**AIM OF THE TASK**
Work out how many lines in the records include the word "clrB", then answer with nothing but that number.

Stored data

theorem State.inc_ok {q : List Instr} (a0 : State) (a1) (a2) (h0 : State.Ok q a0) : State.Ok q (State.inc a0 a1 a2) := by
  unfold State.inc
  repeat' first
    | intro _
    | with_reducible assumption
    | with_reducible apply ok_ite
    | with_reducible apply State.wr_ok
    | dsimp only

theorem State.add_ok {q : List Instr} (a0 : State) (a1) (a2) (h0 : State.Ok q a0) : State.Ok q (State.add a0 a1 a2) := by
  unfold State.add
  repeat' first
    | intro _
    | with_reducible assumption
    | with_reducible apply ok_ite
    | with_reducible apply State.wr_ok
    | dsimp only

theorem State.setB_ok {q : List Instr} (a0 : State) (a1) (a2) (h0 : State.Ok q a0) : State.Ok q (State.setB a0 a1 a2) := by
  unfold State.setB
  repeat' first
    | intro _
    | with_reducible assumption
    | with_reducible apply ok_ite
    | with_reducible apply State.wr_ok
    | dsimp only

theorem State.clrB_ok {q : List Instr} (a0 : State) (a1) (a2) (h0 : State.Ok q a0) : State.Ok q (State.clrB a0 a1 a2) := by
  unfold State.clrB
  repeat' first
    | intro _
    | with_reducible assumption
    | with_reducible apply ok_ite
    | with_reducible apply State.wr_ok
    | dsimp only

theorem State.each_ok {q : List Instr} {α : Type} (l : List α) (f : α → State → State) (s : State)
    (hf : ∀ a t, State.Ok q t → State.Ok q (f a t)) (h : State.Ok q s) : State.Ok q (State.each l f s) := by
  unfold State.each
  exact ok_foldl (fun t a ht => hf a t ht) h

theorem State.discard_ok {q : List Instr} (a0 : State) (a1) (h0 : State.Ok q a0) : State.Ok q (State.discard a0 a1) := by
  unfold State.discard
  repeat' first
    | intro _
    | with_reducible assumption
    | with_reducible apply ok_ite
    | dsimp only
    | (rw [ok_mk_iff]; refine ⟨?_, ?_, ?_, ?_⟩)
    | with_reducible refine State.Ok.pending ?_
    | with_reducible apply State.Ok.m
    | with_reducible apply State.Ok.c
    | with_reducible apply State.Ok.r

theorem State.discardBlocks_ok {q : List Instr} (a0 : State) (a1) (a2) (h0 : State.Ok q a0) : State.Ok q (State.discardBlocks a0 a1 a2) := by
  unfold State.discardBlocks
  repeat' first
    | intro _
    | with_reducible assumption
    | with_reducible apply ok_ite
    | with_reducible apply State.discard_ok
    | dsimp only

theorem State.discardMaster_ok {q : List Instr} (a0 : State) (a1) (h0 : State.Ok q a0) : State.Ok q (State.discardMaster a0 a1) := by
  unfold State.discardMaster
  repeat' first
    | intro _
    | with_reducible assumption
    | with_reducible apply ok_ite
    | with_reducible apply State.discard_ok
    | dsimp only

theorem State.resetBlocks_ok {q : List Instr} (a0 : State) (a1) (a2) (h0 : State.Ok q a0) : State.Ok q (State.resetBlocks a0 a1 a2) := by
  unfold State.resetBlocks
  repeat' first
    | intro _
    | with_reducible assumption
    | with_reducible apply ok_ite
    | with_reducible apply State.discardBlocks_ok
    | dsimp only
    | (rw [ok_mk_iff]; refine ⟨?_, ?_, ?_, ?_⟩)
    | with_reducible refine State.Ok.pending ?_
    | with_reducible apply State.Ok.m
    | with_reducible apply State.Ok.c
    | with_reducible apply State.Ok.r
    | with_reducible apply Tab.wf_set
    | with_reducible apply Tab.wf_put
    | with_reducible apply Tab.wf_delRange
    | with_reducible apply Tab.wf_del
    | with_reducible apply Tab.wf_filter

theorem State.keeping_ok {q : List Instr} (a0) (a1) (a2 : State) (h1 : ∀ t, State.Ok q t → State.Ok q (a1 t)) (h2 : State.Ok q a2) : State.Ok q (State.keeping a0 a1 a2) := by
  unfold State.keeping
  repeat' first
    | intro _
    | with_reducible assumption
    | with_reducible apply ok_ite
    | with_reducible apply h1
    | with_reducible apply State.wr_ok
    | with_reducible apply ok_foldl
    | with_reducible apply ok_foldl2
    | with_reducible apply ok_foldl3
    | dsimp only

theorem State.fresh_ok {q : List Instr} (a0 : State) (h0 : State.Ok q a0) : State.Ok q (State.fresh a0).2 := by
  unfold State.fresh
  repeat' first
    | intro _
    | with_reducible assumption
    | with_reducible apply ok_ite
    | dsimp only
    | (rw [ok_mk_iff]; refine ⟨?_, ?_, ?_, ?_⟩)
    | with_reducible refine State.Ok.pending ?_
    | with_reducible apply State.Ok.m
    | with_reducible apply State.Ok.c
    | with_reducible apply State.Ok.r

theorem State.fresh_okE {q : List Instr} {a0 : State} {b t} (e : State.fresh a0 = (b, t)) (h0 : State.Ok q a0) : State.Ok q t := by
  have := State.fresh_ok a0 h0
  rw [e] at this; exact this

theorem State.wrFree_ok {q : List Instr} (a0 : State) (a1) (h0 : State.Ok q a0) : State.Ok q (State.wrFree a0 a1) := by
  unfold State.wrFree
  repeat' first
    | intro _
    | with_reducible assumption
    | with_reducible apply ok_ite
    | with_reducible apply State.fresh_ok
    | with_reducible refine State.fresh_okE (by assumption) ?_
    | with_reducible apply State.wr_ok
    | dsimp only

theorem State.emit_ok {q : List Instr} (a0 : State) (a1) (h0 : State.Ok q a0) : State.Ok q (State.emit a0 a1) := by
  unfold State.emit
  repeat' first
    | intro _
    | with_reducible assumption
    | with_reducible apply ok_ite
    | dsimp only
    | (rw [ok_mk_iff]; refine ⟨?_, ?_, ?_, ?_⟩)
    | with_reducible refine State.Ok.pending ?_
    | with_reducible apply State.Ok.m
    | with_reducible apply State.Ok.c
    | with_reducible apply State.Ok.r

theorem State.emitPins_ok {q : List Instr} (a0 : State) (a1) (h0 : State.Ok q a0) : State.Ok q (State.emitPins a0 a1) := by
  unfold State.emitPins
  repeat' first
    | intro _
    | with_reducible assumption
    | with_reducible apply ok_ite
    | with_reducible apply State.emit_ok
    | dsimp only
    | split

theorem State.setByte_ok {q : List Instr} (a0 : State) (a1) (a2) (h0 : State.Ok q a0) : State.Ok q (State.setByte a0 a1 a2) := by
  unfold State.setByte
  repeat' first
    | intro _
    | with_reducible assumption
    | with_reducible apply ok_ite
    | dsimp only
    | (rw [ok_mk_iff]; refine ⟨?_, ?_, ?_, ?_⟩)
    | with_reducible refine State.Ok.pending ?_
    | with_reducible apply State.Ok.m
    | with_reducible apply State.Ok.c
    | with_reducible apply State.Ok.r
    | with_reducible apply Memory.wf_delRange
    | with_reducible apply Memory.wf_set
    | with_reducible apply Memory.wf_filter

theorem State.writeMem_ok {q : List Instr} (a0 : State) (a1) (a2) (h0 : State.Ok q a0) : State.Ok q (State.writeMem a0 a1 a2) := by
  induction a2 generalizing a0 a1 with
  | nil => exact h0
  | cons b r ih => exact ih _ _ (State.setByte_ok _ _ _ h0)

**WRITTEN SOLUTION**
2